Work required: Could you output only the lines from the one containing "if s.nbits.toNat >" through the last line of the data, both included?
(Record extracts Opens)
-- ==== Sys2Proof/Machine/Modulator.lean ====
section
/-! DEFINITION. The 2-level FSK modulator (44_fsk_modulator.md). -/

namespace Sys2Proof.Machine

/-- `s(b)`, the sign of the frequency offset: -1 when `b ^ CFG_INVERT` is 1 (44_fsk_modulator.md R197). -/
def toneSign (invert b : Bit) : Int := if b ^^^ invert = 1#1 then -1 else 1

/-- `advance(phase, b)` (44_fsk_modulator.md R203). -/
def advance (fs dev : Nat) (invert : Bit) (phase : Nat) (b : Bit) : Nat :=
  (((phase : Int) + toneSign invert b * (dev : Int)) % (fs : Int)).toNat

/-- The bit of each sample: every bit `SPB` times (44_fsk_modulator.md R199). -/
def sampleBits (spb : Nat) (bs : List Bit) : List Bit := bs.flatMap (List.replicate spb)

/-- The phase of each sample, taken before the advance (44_fsk_modulator.md R203). -/
def phases (fs dev : Nat) (invert : Bit) : Nat → List Bit → List Nat
  | _, [] => []
  | ph, b :: bs => ph :: phases fs dev invert (advance fs dev invert ph b) bs

/-- The phase after the last sample. -/
def lastPhase (fs dev : Nat) (invert : Bit) (ph : Nat) (bs : List Bit) : Nat :=
  bs.foldl (advance fs dev invert) ph

/-- The number of the first configuration check that fails, none for a valid configuration
(44_fsk_modulator.md R198). -/
def configCheck (s : State) : Option Nat :=
  if !(s.cfgv.baud && s.cfgv.dev && s.cfgv.invert && s.cfgv.fs) then some 1
  else if s.cfgBaud.toNat = 0 then some 2
  else if s.cfgFs.toNat = 0 then some 3
  else if s.cfgFs.toNat % s.cfgBaud.toNat ≠ 0 then some 4
  else none

/-- `SPB` (44_fsk_modulator.md R196). -/
def State.spb (s : State) : Nat := s.cfgFs.toNat / s.cfgBaud.toNat

/-- `MOD` with a sample memory of `cap` elements (44_fsk_modulator.md R204). -/
def modulate (cap : Nat) (s : State) : OpResult :=
  match configCheck s with
  | some k => .err .cfg k
  | none =>
    if s.nbits.toNat > Config.maxBits then .err .cap s.nbits.toNat
    else if s.nbits.toNat * s.spb > cap then .err .cap (s.nbits.toNat * s.spb)
    else
      let fs := s.cfgFs.toNat
      let dev := s.cfgDev.toNat
      let bs := sampleBits s.spb s.bitList
      .done { s with
        smp := Mem.writeBlock s.smp 0 ((phases fs dev s.cfgInvert 0 bs).map fun ph => Config.iq ph fs)
        nsamp := BitVec.ofNat 32 (s.nbits.toNat * s.spb)
        phase := lastPhase fs dev s.cfgInvert 0 bs }

/-- `MOD` (44_fsk_modulator.md R204). -/
def execMod (s : State) : Host.Outcome State Fault Refusal :=
  runOp 0x7#4 (modulate Config.maxSamp) s

end Sys2Proof.Machine
end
(Record extracts Closes)
Output:
    if s.nbits.toNat > Config.maxBits then .err .cap s.nbits.toNat
    else if s.nbits.toNat * s.spb > cap then .err .cap (s.nbits.toNat * s.spb)
    else
      let fs := s.cfgFs.toNat
      let dev := s.cfgDev.toNat
      let bs := sampleBits s.spb s.bitList
      .done { s with
        smp := Mem.writeBlock s.smp 0 ((phases fs dev s.cfgInvert 0 bs).map fun ph => Config.iq ph fs)
        nsamp := BitVec.ofNat 32 (s.nbits.toNat * s.spb)
        phase := lastPhase fs dev s.cfgInvert 0 bs }

/-- `MOD` (44_fsk_modulator.md R204). -/
def execMod (s : State) : Host.Outcome State Fault Refusal :=
  runOp 0x7#4 (modulate Config.maxSamp) s

end Sys2Proof.Machine
end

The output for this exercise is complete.